During the study period (2007 to 2016), 79,269 PB-EUS procedures were performed in 68,908 subjects in England and 87 % were index procedures (Appendix 2). The median age of subjects who underwent PB-EUS was 63 (IQR 51–72) years and 56 % were women. The majority of PB-EUS (82 %) were performed in higher-volume providers (defined as > 816 over the study period).

Pancreatic cancer was diagnosed in 13 % of patients within 6 months of index EUS. Demographic data for all subjects who underwent PB-EUS and the PB-EUS cohort with pancreatic cancer are presented in [Table 1].

Eighty-seven percent of subjects had a single EUS within the 6 months prior to a diagnosis of pancreatic cancer, 11 % had two, 2 % had three, and 20 subjects had four EUS procedures prior to pancreatic cancer diagnosis.

Changing PB-EUS and FNA practice

The annual number of PB-EUS and the percentage with FNA performed consistently increased over the 10 years studied; 2874 PB-EUS (28 % FNA) in 2007 and 12,752 PB-EUS (35 % FNA) in 2016. EUS-FNA particularly increased in the PB-EUS pancreatic cancer group from 43 % in 2007 to 78 % in 2016 ([Fig. 1]).

Post PB-EUS adverse events

The coded adverse events (AEs) following PB-EUS are shown in [Table 2]. Sedation related events and acute pancreatitis were coded in 0.5 % and 0.2 % cases respectively. EUS-FNA was associated with a significantly higher rate of acute pancreatitis (0.4 % vs 0.09 %).

Post PB-EUS mortality

A total of 1070 deaths (1.5 %) were reported within 30 days of index PB-EUS. Sixty- and 90-day mortality was reported in 3.7 % and 5.5 % of subjects. In the PB-EUS pancreatic cancer group, 2.8 % of subjects died within 30 days of their EUS, 9 % within 60 days and 15 % within 90 days ([Table 3]).

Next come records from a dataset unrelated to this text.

-- ==== Sys2Proof/Machine/State.lean ====
section
/-!
DEFINITION. The state of the TBH-6432 as plain data: queues, instances, namespaces, media, map, Chest,
Strands, index, cores, keyed services, Code Array, DRAM, power, pins, and the queue of commands that
wait. State.reset is the device as PWR_GOOD rises (R392, Table 17-2 step 1).
-/

namespace Sys2Proof.Machine

/-- Why the block stops with a fault. The block has no fault: every command has an outcome in the
spec (R4, R8); the type has no constructor that a meaning raises except the one below. -/
inductive Fault where
  /-- A control core uses a DEVICE address that the spec gives no device (Table 12-7), outside every
  trap the spec names. Raised by no meaning at present. Safe. -/
  | noDevice
deriving DecidableEq, Repr

/-- Why a command is refused. -/
inductive Refusal where
  /-- No meaning yet for the command of this mnemonic. Safe. -/
  | notModelled (mnemonic : String)
deriving DecidableEq, Repr

/-- What the device sends out, newest last: DMA and peer writes in their order (R55), completion
entries, interrupt messages, and the answers to reads. -/
inductive Out where
  /-- a memory write TLP of a port: PASID, address, bytes, Relaxed Ordering, ID-Based Ordering (R35) -/
  | write (port : Bool) (pasid : Option Nat) (addr : Nat) (data : List Byte) (ro ido : Bool)
  /-- a flush of the dirty-page log: the line at that address is read, those bits are ORed in, and it is written back (R79) -/
  | orLine (port : Bool) (addr : Nat) (bits : List Byte)
  /-- a zero-length read that pushes earlier writes (R55) -/
  | zeroRead (port : Bool) (pasid : Option Nat) (addr : Nat)
  /-- a peer write: resolved address, bytes, Relaxed Ordering, AT = Translated (R82) -/
  | peer (port : Bool) (addr : Nat) (data : List Byte) (ro translated : Bool)
  /-- a completion entry: completion queue row, its address, four dwords (R55) -/
  | cqe (port : Bool) (cq : Nat) (addr : Nat) (dw : List DWord)
  /-- an interrupt message: address and data (R56, R57) -/
  | message (port : Bool) (addr : BitVec 64) (data : DWord)
  /-- the bytes that a register read returns (R44), or its failure: poisoned data, Completer Abort -/
  | readData (off : Nat) (bytes : List Byte)
  | poisoned (off : Nat)
  | abort (off : Nat)
  /-- an array word or status word read by a requester (R346) -/
  | word (req addr : Nat) (v : Word)
  /-- a configuration request's outcome: its value, or Configuration Request Retry Status (R35, R425) -/
  | config (port : Bool) (v : Option DWord)
  /-- an AER message: ERR_FATAL, or ERR_NONFATAL (R59) -/
  | aer (port fatal : Bool)
  /-- bytes shifted out on TDO, and the SMBus response (served or not acknowledged) -/
  | tdo (bits : List Bool)
  | smbus (served : Bool)
  /-- an ATS Invalidate Completion (R35) -/
  | invalidated (port : Bool)
deriving DecidableEq, Repr

/-! ### Device, queues, instances, namespaces, commands (spec/01 to spec/04) -/

/-- Device states (R30, Table 1-10). -/
inductive DevState where
  | boot | test | recovery | service | halted
deriving DecidableEq, Repr

/-- Media health (R31, Table 1-11). -/
inductive Health where
  | normal | degraded | readOnly | failed
deriving DecidableEq, Repr

/-- A submission-queue row (Table 2-17). -/
structure SqRow where
  valid : Bool := false
  error : Bool := false
  base : BitVec 64 := 0
  /-- QSIZE, 0-based -/
  qsize : Nat := 0
  cqid : Nat := 0
  tail : Nat := 0
  head : Nat := 0
  inst : Nat := 0
  loc : Nat := 0
  /-- a Delete I/O SQ waits for the commands fetched from this row (R49): its command's tag -/
  deleting : Option Nat := none
  /-- a write-class command fetched from this row is held under R54 -/
  blocked : Bool := false
deriving DecidableEq, Repr

/-- A completion-queue row (Table 2-17). -/
structure CqRow where
  valid : Bool := false
  error : Bool := false
  base : BitVec 64 := 0
  qsize : Nat := 0
  ien : Bool := false
  imt : Bool := false
  vector : Nat := 0
  tail : Nat := 0
  head : Nat := 0
  phase : Bool := true
  inst : Nat := 0
  loc : Nat := 0
  /-- entries posted and not yet signalled (R56) -/
  unsig : Nat := 0
  /-- a boundary is due to signal the queue: entries older than a boundary, or signalled entries
  left unconsumed by a head doorbell (R56) -/
  resignal : Bool := false
  /-- a head doorbell has left signalled entries unconsumed (R56) -/
  left : Bool := false
deriving DecidableEq, Repr

/-- An interrupt message table entry (Table 2-17); at POR masked, OWNER 0 (R61). -/
structure ImtEntry where
  addr : BitVec 64 := 0
  data : DWord := 0
  mask : Bool := true
  pend : Bool := false
  nocoal : Bool := false
  owner : Nat := 0
deriving DecidableEq, Repr

/-- An MSI-X table entry of a function (Table 2-4). -/
structure MsixEntry where
  addr : BitVec 64 := 0
  data : DWord := 0
  mask : Bool := true
  pend : Bool := false
deriving DecidableEq, Repr

/-- Asynchronous event types (R438), with the log page that releases each. -/
inductive AenType where
  | error | smart | notice
deriving DecidableEq, Repr

/-- An asynchronous event: its type, information and log page (R438). -/
structure Aen where
  kind : AenType
  info : Nat
  page : Nat
deriving DecidableEq, Repr

/-- The NVMe controller of one port (R38 to R40, R437 to R440). -/
structure Ctrl where
  en : Bool := false
  rdy : Bool := false
  cfs : Bool := false
  mps : Nat := 0
  aqa : DWord := 0
  asq : BitVec 64 := 0
  acq : BitVec 64 := 0
  /-- CSTS.SHST: 0 normal, 1 occurring, 2 complete -/
  shst : Nat := 0
  /-- CC as last written -/
  cc : DWord := 0
  /-- a controller reset drains (R394) -/
  resetting : Bool := false
  aerWaiting : List Nat := []
  aerHeld : List Aen := []
  /-- event types reported and not yet released by their log page (R438) -/
  aerMasked : List AenType := []
  /-- feature values set by the host: (feature id, CDW11) (R439) -/
  features : List (Nat × Nat) := []
  /-- MSI-X vectors with coalescing disabled (R56) -/
  noCoal : List Nat := []
  /-- error log entries, newest first: (status name code, sqid, lba, command-specific) -/
  errLog : List (Nat × Nat × Nat × Nat) := []
deriving DecidableEq, Repr

/-- Instance states (Table 3-1). -/
inductive InstState where
  | free | active | resetting | deleting
deriving DecidableEq, Repr

/-- The dirty-page log of an instance (R78 to R81). -/
structure DirtyLog where
  running : Bool := false
  fault : Bool := false
  /-- the device's buffer: false A, true B -/
  activeB : Bool := false
  gen : Nat := 0
  first : Nat := 0
  /-- NPAGES, 0-based -/
  npages : Nat := 0
  bufA : BitVec 64 := 0
  bufB : BitVec 64 := 0
  /-- pages whose bits are coalesced on chip and not yet in the device's buffer -/
  pend : List Nat := []
  /-- pages whose bits stand in the device's buffer -/
  inBuf : List Nat := []
deriving DecidableEq, Repr

/-- A queue position held by Instance Create with RESTORE (R66). -/
structure HeldPos where
  loc : Nat
  head : Nat
  tail : Nat
  qsize : Nat
  phase : Bool := true
deriving DecidableEq, Repr

/-- A row of the instance table (R62, Table 3-4, Table 3-10). -/
structure Inst where
  state : InstState := .free
  pasid : Option Nat := none
  /-- last share set -/
  share : Nat := 0
  /-- share in force -/
  shareNow : Nat := 0
  carry : Nat := 0
  carryCnt : Nat := 0
  /-- commands with a smaller tag were in flight when the carry was set (R69) -/
  carryTag : Nat := 0
  ftok : Int := 0
  mtok : Int := 0
  /-- INST_ERR -/
  err : DWord := 0
  /-- reset generation (R74) -/
  gen : Nat := 0
  completed : Nat := 0
  charged : Nat := 0
  /-- attached namespaces: (NSID, read-only) -/
  attach : List (Nat × Bool) := []
  heldSq : List HeldPos := []
  heldCq : List HeldPos := []
  dlog : DirtyLog := {}
  /-- tag of the Instance Reset or Delete that runs (R75) -/
  mgmtTag : Nat := 0
  /-- beats since the last engine job the reset waits for ended (R75) -/
  drain : Nat := 0
  /-- SQ row visited last (R52) -/
  rr : Nat := 0
  /-- the first suppression of this reset has been reported (R74) -/
  fenced : Bool := false
deriving DecidableEq, Repr

/-- A peer table entry (Table 3-7). -/
structure PeerEntry where
  base : Nat := 0
  pages : Nat := 0
  any : Bool := false
  owner : Nat := 0
  relaxed : Bool := false
  atTranslated : Bool := false
  valid : Bool := false
deriving DecidableEq, Repr

/-- The I/O command sets (Table 4-1). -/
inductive NsKind where
  | nvm | kv | cprog | slm
deriving DecidableEq, Repr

On multivariable analysis, increasing age, male sex, increasing comorbidities, and pancreatic cancer predicted higher mortality. Among procedural factors, FNA and lower-volume EUS providers were associated with higher mortality ([Table 4]).

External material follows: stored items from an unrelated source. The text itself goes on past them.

-- ==== Sys2Proof/Machine/Inflate.lean ====
section
/-!
DEFINITION. Reading DEFLATE, zlib, gzip and Zstandard (R236, R237, R241, R242), as RFC 1951, 1950, 1952 and 8878
define them. The element of R242 is a header, a stored block, a literal or a length with its distance in DEFLATE, and a
header, a block or a trailer field in Zstandard (log 209).
-/

namespace Sys2Proof.Machine

/-- A fault at an element: the plaintext before it stands. -/
def stopAt {α : Type} (why : Dcmp) (inp : Nat) (o : Array Byte) : Except Bad α := .error ⟨why, inp, o.size, o.toList⟩

/-- A truncation is reported at the input length (R242). -/
def stopShort {α : Type} (a o : Array Byte) : Except Bad α := stopAt .truncated a.size o

/-- Bit `p` of the input, bit 0 of each byte first; 0 beyond its end. -/
def bitIn (a : Array Byte) (p : Nat) : Nat := (a.getD (p / 8) 0).toNat / 2 ^ (p % 8) % 2

/-- The `n` bits from bit `p` up, low bit first. -/
def bitsIn (a : Array Byte) (p : Nat) : Nat → Nat
  | 0 => 0
  | n + 1 => bitIn a p + 2 * bitsIn a (p + 1) n

/-- The `n` bytes from byte `i` up, low byte first. -/
def bytesIn (a : Array Byte) (i n : Nat) : Nat := bitsIn a (8 * i) (8 * n)

/-- Append `n` bytes, each copied from `dist` behind the end. -/
def copyEnd (dist : Nat) : Nat → Array Byte → Array Byte
  | 0, o => o
  | n + 1, o => copyEnd dist n (o.push (o.getD (o.size - dist) 0))

/-- Output would pass a declared length. -/
def passes (lim : Option Nat) (n : Nat) : Bool :=
  match lim with
  | some m => decide (m < n)
  | none => false

/-! ### DEFLATE -/

/-- The symbols of each code length 1 to 15, in order. -/
def codeTable (lens : List Nat) : List (List Nat) :=
  (List.range 15).map (fun k => (List.range lens.length).filter (fun v => decide (lens.getD v 0 = k + 1)))

/-- Code space that lengths use, in units of 2^-15. -/
def codeSpace (lens : List Nat) : Nat := (lens.map (fun n => if n = 0 then 0 else 2 ^ (15 - n))).sum

/-- What reading one code gives: the input ends, no such code, a symbol and the bit after it. -/
inductive CodeRead where
  | short
  | bad
  | sym (v p : Nat)
deriving DecidableEq, Repr

/-- Read one code, high bit first. -/
def readCode (a : Array Byte) : List (List Nat) → Nat → Nat → Nat → CodeRead
  | [], _, _, _ => .bad
  | vs :: t, code, first, p =>
    if 8 * a.size ≤ p then .short
    else
      let c := code + bitIn a p
      match vs[c - first]? with
      | some v => .sym v (p + 1)
      | none => readCode a t (c * 2) ((first + vs.length) * 2) (p + 1)

def lenBase : List Nat := [3, 4, 5, 6, 7, 8, 9, 10, 11, 13, 15, 17, 19, 23, 27, 31, 35, 43, 51, 59, 67, 83, 99, 115, 131, 163, 195, 227, 258]
def lenExtra : List Nat := [0, 0, 0, 0, 0, 0, 0, 0, 1, 1, 1, 1, 2, 2, 2, 2, 3, 3, 3, 3, 4, 4, 4, 4, 5, 5, 5, 5, 0]

/-- First distance and extra bits of a distance code. -/
def distExtra (d : Nat) : Nat := d / 2 - 1
def distBase (d : Nat) : Nat := if d < 4 then d + 1 else (2 + d % 2) * 2 ^ distExtra d + 1

/-- Codes of a block up to its end: the bit after it and the output. A stream's output begins at `base`. -/
def deflateCodes (a : Array Byte) (lit dist : List (List Nat)) (lim : Option Nat) (base : Nat) :
    Nat → Nat → Array Byte → Except Bad (Nat × Array Byte)
  | 0, _, o => stopShort a o
  | fuel + 1, p, o =>
    match readCode a lit 0 0 p with
    | .short => stopShort a o
    | .bad => stopAt .illegal (p / 8) o
    | .sym v q =>
      if v < 256 then
        if passes lim (o.size + 1) then stopAt .overrun (p / 8) o
        else deflateCodes a lit dist lim base fuel q (o.push (BitVec.ofNat 8 v))
      else if v = 256 then .ok (q, o)
      else if 285 < v then stopAt .illegal (p / 8) o
      else
        let len := lenBase.getD (v - 257) 0 + bitsIn a q (lenExtra.getD (v - 257) 0)
        let r := q + lenExtra.getD (v - 257) 0
        if 8 * a.size < r then stopShort a o
        else match readCode a dist 0 0 r with
          | .short => stopShort a o
          | .bad => stopAt .illegal (p / 8) o
          | .sym d t =>
            let e := distExtra d
            let back := distBase d + bitsIn a t e
            if 29 < d then stopAt .illegal (p / 8) o
            else if 8 * a.size < t + e then stopShort a o
            else if o.size - base < back then stopAt .distance (p / 8) o
            else if passes lim (o.size + len) then stopAt .overrun (p / 8) o
            else deflateCodes a lit dist lim base fuel (t + e) (copyEnd back len o)

/-- Code lengths of a dynamic block, the latest first, up to `need` of them: a repeat of nothing or past the end is bad. -/
def codeLengths (a : Array Byte) (t : List (List Nat)) (need : Nat) : Nat → List Nat → Nat → CodeRead × List Nat
  | 0, l, _ => (.bad, l)
  | fuel + 1, l, p =>
    if l.length = need then (.sym 0 p, l)
    else if need < l.length then (.bad, l)
    else match readCode a t 0 0 p with
      | .short => (.short, l)
      | .bad => (.bad, l)
      | .sym v q =>
        if v < 16 then codeLengths a t need fuel (v :: l) q
        else
          let e := if v = 16 then 2 else if v = 17 then 3 else 7
          let n := bitsIn a q e + (if v = 18 then 11 else 3)
          if v = 16 && l.isEmpty then (.bad, l)
          else if 8 * a.size < q + e then (.short, l)
          else codeLengths a t need fuel (List.replicate n (if v = 16 then l.headD 0 else 0) ++ l) (q + e)

/-- The order in which the lengths of the code-length code are sent. -/
def lengthOrder : List Nat := [16, 17, 18, 0, 8, 7, 9, 6, 10, 5, 11, 4, 12, 3, 13, 2, 14, 1, 15]

/-- Distance lengths that RFC 1951 allows: a complete code, one code of one bit, or none. -/
def distOk (l : List Nat) : Bool :=
  decide (codeSpace l = 2 ^ 15) || decide (codeSpace l = 0) ||
    (decide (codeSpace l = 2 ^ 14) && decide ((l.filter (fun n => decide (n ≠ 0))).length = 1))

/-- The code lengths that the header of a dynamic block at bit `p` gives, and the bit after it. -/
def dynamicHeader (a : Array Byte) (p : Nat) : CodeRead × List Nat × List Nat :=
  if 8 * a.size < p + 14 then (.short, [], [])
  else
    let hlit := bitsIn a p 5 + 257
    let hdist := bitsIn a (p + 5) 5 + 1
    let hclen := bitsIn a (p + 10) 4 + 4
    if 286 < hlit then (.bad, [], [])
    else if 8 * a.size < p + 14 + 3 * hclen then (.short, [], [])
    else
      let sent := (List.range hclen).map (fun k => bitsIn a (p + 14 + 3 * k) 3)
      let cl := (List.range 19).map (fun v => sent.getD (lengthOrder.idxOf v) 0)
      if codeSpace cl ≠ 2 ^ 15 then (.bad, [], [])
      else
        match codeLengths a (codeTable cl) (hlit + hdist) 320 [] (p + 14 + 3 * hclen) with
        | (.sym v q, l) =>
          let lens := l.reverse
          if codeSpace (lens.take hlit) = 2 ^ 15 ∧ distOk (lens.drop hlit) = true then (.sym v q, lens.take hlit, lens.drop hlit)
          else (.bad, [], [])
        | (r, _) => (r, [], [])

Factors associated with surgical resection, chemotherapy, and no active treatment in the PB-EUS pancreatic cancer cohort

Twenty-four percent of patients in the PB-EUS pancreatic cancer cohort had a surgical resection: 12.4 % had surgery alone; 0.7 % received neoadjuvant chemotherapy; 10.3 % had adjuvant chemotherapy; and 0.5 % received both neoadjuvant and adjuvant chemotherapy. Forty-three percent of patients received chemotherapy alone and 33 % of subjects did not receive any oncological or surgical treatment. Multivariable analysis of the variables associated with the likelihood of undergoing a surgical resection, chemotherapy alone, or no active treatment are presented in [Table 5].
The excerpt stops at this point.